When you reach the line containing "if seq = q.rx + 1 then" in the entries below, start writing out each line exactly, and stop after the line containing "act s fun d => d.svcTake ep svcSubmit".

[Opening Material provided section]

-- ==== Sys2Proof/Machine/Service.lean ====
section
/-! DEFINITION. The service protocol (R369 to R373, R387): sessions, messages, and the request and response rings of an endpoint. -/

namespace Sys2Proof.Machine

/-- Types of Table 4. -/
def svcOpen : Nat := 1
def svcOpenAck : Nat := 2
def svcSubmit : Nat := 3
def svcTokens : Nat := 4
def svcAck : Nat := 5
def svcClose : Nat := 6
def svcKeepalive : Nat := 8

/-- Replace a session, or take it out. -/
def Dev.setSession (d : Dev) (q : Session) : Dev :=
  { d with eth := { d.eth with sessions := d.eth.sessions.map fun r => if r.id = q.id then q else r } }
def Dev.dropSession (d : Dev) (id : Nat) : Dev := { d with eth := { d.eth with sessions := d.eth.sessions.filter (·.id ≠ id) } }

/-- The nonce of a message: the direction's salt and its SEQ (R387). A key is kept with its salt behind it. -/
def svcNonce (key : List Byte) (seq : Nat) : List Byte := key.drop 32 ++ leBytes 8 seq

/-- Send a message of a session: numbered, sealed, and kept until it is acknowledged (R369, R370). -/
def Dev.svcSend (d : Dev) (q : Session) (typ flags : Nat) (payload : List Byte) : Dev :=
  let seq := q.tx + 1
  let h := svcHdr q.ver typ flags q.id seq q.rx payload.length 0
  let n := svcNonce q.keyOut seq
  let bs := h ++ Config.gcmEncrypt (q.keyOut.take 32) n h payload ++ Config.gcmTag (q.keyOut.take 32) n h payload
  (d.setSession { q with tx := seq, sent := q.sent ++ [⟨seq, bs, d.time, 0⟩] }).emit (.datagram q.ip q.port bs)

/-! ## Rings (R371) -/

/-- The device offset of an endpoint's request ring, 0, or response ring, 1. -/
def Dev.ringAt (d : Dev) (ep which : Nat) : Nat := d.fld (F.ETH_SVC_RING4K ep) * 4096 + which * 2 ^ 20

/-- The bytes of a ring behind its first line. HEAD and TAIL count bytes freely, and an entry lies at its count modulo this. -/
def ringArea : Nat := 2 ^ 20 - 64

/-- Bytes of an entry: its header and its padded payload. -/
def entryBytes (len : Nat) : Nat := 16 + ceilDiv len 64 * 64

/-- HEAD and TAIL of a ring, none when its line cannot be read. -/
def Dev.ringEnds (d : Dev) (a : Nat) : Dev × Option (Nat × Nat) :=
  match d.hbmRead a 16 with
  | (d, some bs) => (d, some (kNat bs 0 8, kNat bs 8 8))
  | (d, none) => (d, none)

/-- Read and write bytes of a ring from a count on. -/
def Dev.ringRead (d : Dev) (a pos n : Nat) : Dev × Option (List Byte) :=
  let p := pos % ringArea
  let k := min n (ringArea - p)
  match d.hbmRead (a + 64 + p) k with
  | (d, none) => (d, none)
  | (d, some x) => match d.hbmRead (a + 64) (n - k) with
    | (d, none) => (d, none)
    | (d, some y) => (d, some (x ++ y))
def Dev.ringWrite (d : Dev) (job a pos : Nat) (bs : List Byte) : Dev × Bool :=
  let p := pos % ringArea
  match d.memWrite job (a + 64 + p) (bs.take (ringArea - p)) with
  | (d, false) => (d, false)
  | (d, true) => if bs.length ≤ ringArea - p then (d, true) else d.memWrite job (a + 64) (bs.drop (ringArea - p))

/-- Whether a ring's line, or n bytes of it from a count on, lie in a stack under repair (R322). -/
def Dev.ringBusy (d : Dev) (a pos n : Nat) : Bool :=
  let p := pos % ringArea
  let k := min n (ringArea - p)
  d.repairing a 16 || d.repairing (a + 64 + p) k || d.repairing (a + 64) (n - k)

/-- Whether an entry of a request ring must wait to be written, and the next entry of a response ring to be read. -/
def Dev.putBusy (d : Dev) (ep len : Nat) : Bool := d.ringBusy (d.ringAt ep 0) (d.rdNat (d.ringAt ep 0 + 8) 8) (entryBytes len)
def Dev.getBusy (d : Dev) (ep : Nat) : Bool :=
  let a := d.ringAt ep 1
  let head := d.rdNat a 8
  d.ringBusy a head 16 || d.ringBusy a (head + 16) (min 8192 (d.rdNat (a + 64 + (head + 8) % ringArea) 4))

/-- Append an entry to an endpoint's request ring; the ring position behind it, or none when it does not fit or cannot be written. -/
def Dev.ringPut (d : Dev) (ep session req kind : Nat) (payload : List Byte) : Dev × Option Nat :=
  let a := d.ringAt ep 0
  let job := d.fld (F.ETH_SVC_JOB ep)
  match d.ringEnds a with
  | (d, none) => (d, none)
  | (d, some (head, tail)) =>
    let n := entryBytes payload.length
    if ringArea < tail - head + n then (d.raise F.ETH_EVENT_SVC_FULL 0 clsInfo, none)
    else
      let bs := leBytes 4 session ++ leBytes 4 req ++ leBytes 4 payload.length ++ leBytes 4 kind ++ payload
      match d.ringWrite job a tail (bs ++ zeros (n - bs.length)) with
      | (d, false) => (d, none)
      | (d, true) => match d.memWrite job (a + 8) (leBytes 8 (tail + n)) with
        | (d, true) => (d, some (tail + n))
        | (d, false) => (d, none)

/-- Flows of closed sessions return once the kernels have taken their CANCEL (R372). -/
def Dev.svcReap (d : Dev) : Dev :=
  d.eth.sessions.foldl (fun d q =>
    match q.closing with
    | none => d
    | some pos => if d.repairing (d.ringAt q.ep 0) 16 then d else match d.ringEnds (d.ringAt q.ep 0) with
      | (d, some (head, _)) => if pos ≤ head then (d.dropSession q.id).freeFlow else d
      | (d, none) => d) d

/-! ## OPEN (R372, R373, R387) -/

/-- Whether a message's header is sound: version, type, FLAGS, CODE, reserved bytes and LEN. -/
def svcSound (bs : List Byte) (typ flags trailer : Nat) : Bool :=
  kNat bs 2 1 == typ && decide (kNat bs 3 1 ≤ flags) && kNat bs 20 4 == 0 && kNat bs 24 8 == 0 && decide (kNat bs 16 4 ≤ 8192) &&
    bs.length == 32 + kNat bs 16 4 + trailer

/-- A session opens: a key pair of its own, the session keys, and OPEN_ACK signed by the identity key. -/
def State.svcNew (s : State) (ep ip port ver : Nat) (bs : List Byte) : State :=
  let (priv, d) := s.dev.drawBytes 56
  let pub := bs.drop 44
  let id := d.eth.nextSession
  let h := svcHdr ver svcOpenAck 0 id 1 1 174 0
  let body := leBytes 2 ver ++ zeros 2 ++ Config.x448Public priv
  let k := kdf (Config.x448 priv pub) "TGW-SVC" (bs ++ h ++ body) 72
  let sig := Config.ed448Sign s.identitySeed (Config.shake256 (bs ++ body) 64)
  let ack := h ++ body ++ sig
  let q : Session := ⟨id, ep, ip, port, pub, ver, 1, 1, k.take 32 ++ (k.drop 64).take 4, (k.drop 32).take 32 ++ (k.drop 68).take 4, ack,
    [⟨1, ack, d.time, 0⟩], d.time, none, none⟩
  let d := { d with eth := { d.eth with sessions := d.eth.sessions ++ [q], nextSession := id + 1 } }
  { s with dev := d.takeFlow.emit (.datagram ip port ack) }

/-- OPEN: a message arrives at an endpoint from a client's address and port. -/
def execOpen (ep : Fin 16) (ip : BitVec 128) (port : BitVec 16) (bytes : List Byte) (s : State) : Out :=
  actS s fun s =>
    let d := s.dev.svcReap
    let s := { s with dev := d }
    let lo := kNat bytes 32 2
    let hi := kNat bytes 34 2
    let ver := min hi svcMax
    if d.ethUp = false ∨ d.fld (F.ETH_SVC_UDP_PORT ep) = 0 ∨ s.lifecycle ≠ 1 ∨ svcSound bytes svcOpen 0 0 = false ∨ bytes.length ≠ 100 ∨
        kNat bytes 4 4 ≠ 0 ∨ kNat bytes 8 4 ≠ 1 then s
    else match d.eth.sessions.find? fun q => q.closing.isNone && q.ep == ep.val && q.ip == ip.toNat && q.port == port.toNat && q.pub == bytes.drop 44 with
      | some q => s.on fun d => d.emit (.datagram q.ip q.port q.ack)
      | none =>
        if ver < max lo svcMin then
          s.on fun d => (d.emit (.datagram ip.toNat port.toNat (svcError svcMax 0 1 1 2))).raise F.ETH_EVENT_VERSION 0 clsInfo
        else if d.fld F.ETH_STATUS_FLOWS_FREE = 0 then s.on fun d => d.emit (.datagram ip.toNat port.toNat (svcError ver 0 1 1 1))
        else s.svcNew ep ip.toNat port.toNat ver bytes

/-! ## Messages of a session (R369, R370) -/

/-- Take a message of an open session: its tag is verified, its ACK frees what it covers, and the next SEQ is accepted; a duplicate is answered
with an ACK, and a gap is not. `g` gives the accepted message's effect on the session's state: the session whose RX includes the message, and
its payload. -/
def Dev.svcTake (d : Dev) (ep typ flags : Nat) (bs : List Byte) (g : Dev → Session → List Byte → Dev) : Dev :=
  let d := d.svcReap
  match d.eth.sessions.find? fun q => q.closing.isNone && q.ep == ep && q.id == kNat bs 4 4 with
  | none => d
  | some q =>
    if d.ethUp = false ∨ svcSound bs typ flags 16 = false ∨ kNat bs 0 2 ≠ q.ver then d
    else
      let seq := kNat bs 8 4
      let h := bs.take 32
      let key := q.keyIn.take 32
      let n := svcNonce q.keyIn seq
      let plain := Config.gcmDecrypt key n h ((bs.drop 32).take (kNat bs 16 4))
      if Config.gcmTag key n h plain ≠ bs.drop (32 + kNat bs 16 4) then d.countErr F.ETH_ERR_COUNT_AUTH F.ETH_EVENT_COUNT_SAT 0
      else
        let q := { q with heard := d.time }
        let d := d.setSession q
        if seq = q.rx + 1 then
          let q := { q with rx := seq, sent := q.sent.filter fun m => decide (kNat bs 12 4 < m.seq) }
          g d q plain
        else if seq ≤ q.rx then d.svcSend q svcAck 0 []
        else d

/-- Accept a message and acknowledge it. -/
def Dev.svcAccept (d : Dev) (q : Session) : Dev := (d.setSession q).svcSend q svcAck 0 []

/-- SUBMIT (R371): written into the request ring and acknowledged; one that does not fit, or whose payload is not as Table 5 has it, is not
accepted, and one that the repair of a stack holds up is not accepted yet (R322). -/
def execSubmit (ep : Fin 16) (bytes : List Byte) (s : State) : Out :=
  act s fun d => d.svcTake ep svcSubmit 1 bytes fun d q p =>
    if kNat p 12 4 ≠ 0 ∨ 2044 < kNat p 8 4 ∨ kNat bytes 16 4 ≠ 16 + 4 * kNat p 8 4 ∨ d.putBusy ep p.length then d
    else match d.ringPut ep q.id (kNat p 0 4) 1 p with
      | (d, some _) => d.svcAccept { q with req := some (kNat p 0 4) }
      | (d, none) => d

/-- ACK (R370): it frees the messages it covers and is not acknowledged itself. -/
def execAck (ep : Fin 16) (bytes : List Byte) (s : State) : Out :=
  act s fun d => d.svcTake ep svcAck 0 bytes fun d q _ => d.setSession q

/-- KEEPALIVE (R370). -/
def execKeepalive (ep : Fin 16) (bytes : List Byte) (s : State) : Out :=
  act s fun d => d.svcTake ep svcKeepalive 0 bytes fun d q _ => d.svcAccept q

/-- CLOSE (R372): with a request queued or generating, a CANCEL goes to the request ring and the flow waits until it has been taken; the
session's keys are erased. -/
def execClose (ep : Fin 16) (bytes : List Byte) (s : State) : Out :=
  act s fun d => d.svcTake ep svcClose 0 bytes fun d q _ =>
    match q.req with
    | none => ((d.svcAccept q).dropSession q.id).freeFlow
    | some r => if d.putBusy ep 0 then d else match d.ringPut ep q.id r 2 [] with
      | (d, none) => d
      | (d, some pos) =>
        let d := d.svcAccept q
        d.setSession { q with keyIn := [], keyOut := [], ack := [], sent := [], closing := some pos }

/-- RESPONSE_ENTRY (R371, R372): the next entry of the response ring goes to its client as one TOKENS message, and HEAD advances; an entry
of a closed session, or of another kind, is discarded. FLAGS, which the entry does not hold, are free but for their reserved bits. -/
def execResponseEntry (ep : Fin 16) (s : State) : Out :=
  act s fun d =>
    let d := d.svcReap
    let a := d.ringAt ep 1
    if d.ethUp = false ∨ d.fld (F.ETH_SVC_UDP_PORT ep) = 0 ∨ d.getBusy ep then d
    else match d.ringEnds a with
      | (d, none) => d
      | (d, some (head, tail)) =>
        if head = tail then d
        else match d.ringRead a head 16 with
          | (d, none) => d
          | (d, some h) =>
            let len := kNat h 8 4
            match d.ringRead a (head + 16) (min len 8192) with
            | (d, none) => d
            | (d, some p) =>
              let d := (d.memWrite (d.fld (F.ETH_SVC_JOB ep)) a (leBytes 8 (head + entryBytes len))).1
              match d.eth.sessions.find? fun q => q.closing.isNone && q.ep == ep.val && q.id == kNat h 0 4 with
              | none => d
              | some q =>
                if kNat h 12 4 ≠ 3 ∨ 8192 < len then d
                else
                  let (w, d) := d.drawWord
                  let flags := w.toNat / 2 % 4 * 2
                  let q := if bitOf flags 1 then { q with req := none } else q
                  d.svcSend q svcTokens flags p

/-- SERVICE_RESEND (R370): a session's oldest unacknowledged message is sent again 2 ms after it was last sent; after 8 resends the session
closes with code 4. -/
def execServiceResend (session : BitVec 32) (s : State) : Out :=
  act s fun d =>
    match d.eth.sessions.find? fun q => q.closing.isNone && q.id == session.toNat with
    | none => d
    | some q => match q.sent with
      | [] => d
      | m :: ms =>
        let d := d.at_ (m.at_ + 2000000 * nsUnits)
        if 8 ≤ m.resends then d.sessionError q 4
        else (d.setSession { q with sent := { m with at_ := d.time, resends := m.resends + 1 } :: ms }).emit (.datagram q.ip q.port m.bytes)

/-- SESSION_IDLE (R370): nothing has been received for 30 s. -/
def execSessionIdle (session : BitVec 32) (s : State) : Out :=
  act s fun d =>
    match d.eth.sessions.find? fun q => q.closing.isNone && q.id == session.toNat with
    | none => d
    | some q => (d.at_ (q.heard + 30000000000 * nsUnits)).sessionError q 5

end Sys2Proof.Machine
end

[Closing Material provided section]

### Task output
        if seq = q.rx + 1 then
          let q := { q with rx := seq, sent := q.sent.filter fun m => decide (kNat bs 12 4 < m.seq) }
          g d q plain
        else if seq ≤ q.rx then d.svcSend q svcAck 0 []
        else d

/-- Accept a message and acknowledge it. -/
def Dev.svcAccept (d : Dev) (q : Session) : Dev := (d.setSession q).svcSend q svcAck 0 []

/-- SUBMIT (R371): written into the request ring and acknowledged; one that does not fit, or whose payload is not as Table 5 has it, is not
accepted, and one that the repair of a stack holds up is not accepted yet (R322). -/
def execSubmit (ep : Fin 16) (bytes : List Byte) (s : State) : Out :=
  act s fun d => d.svcTake ep svcSubmit 1 bytes fun d q p =>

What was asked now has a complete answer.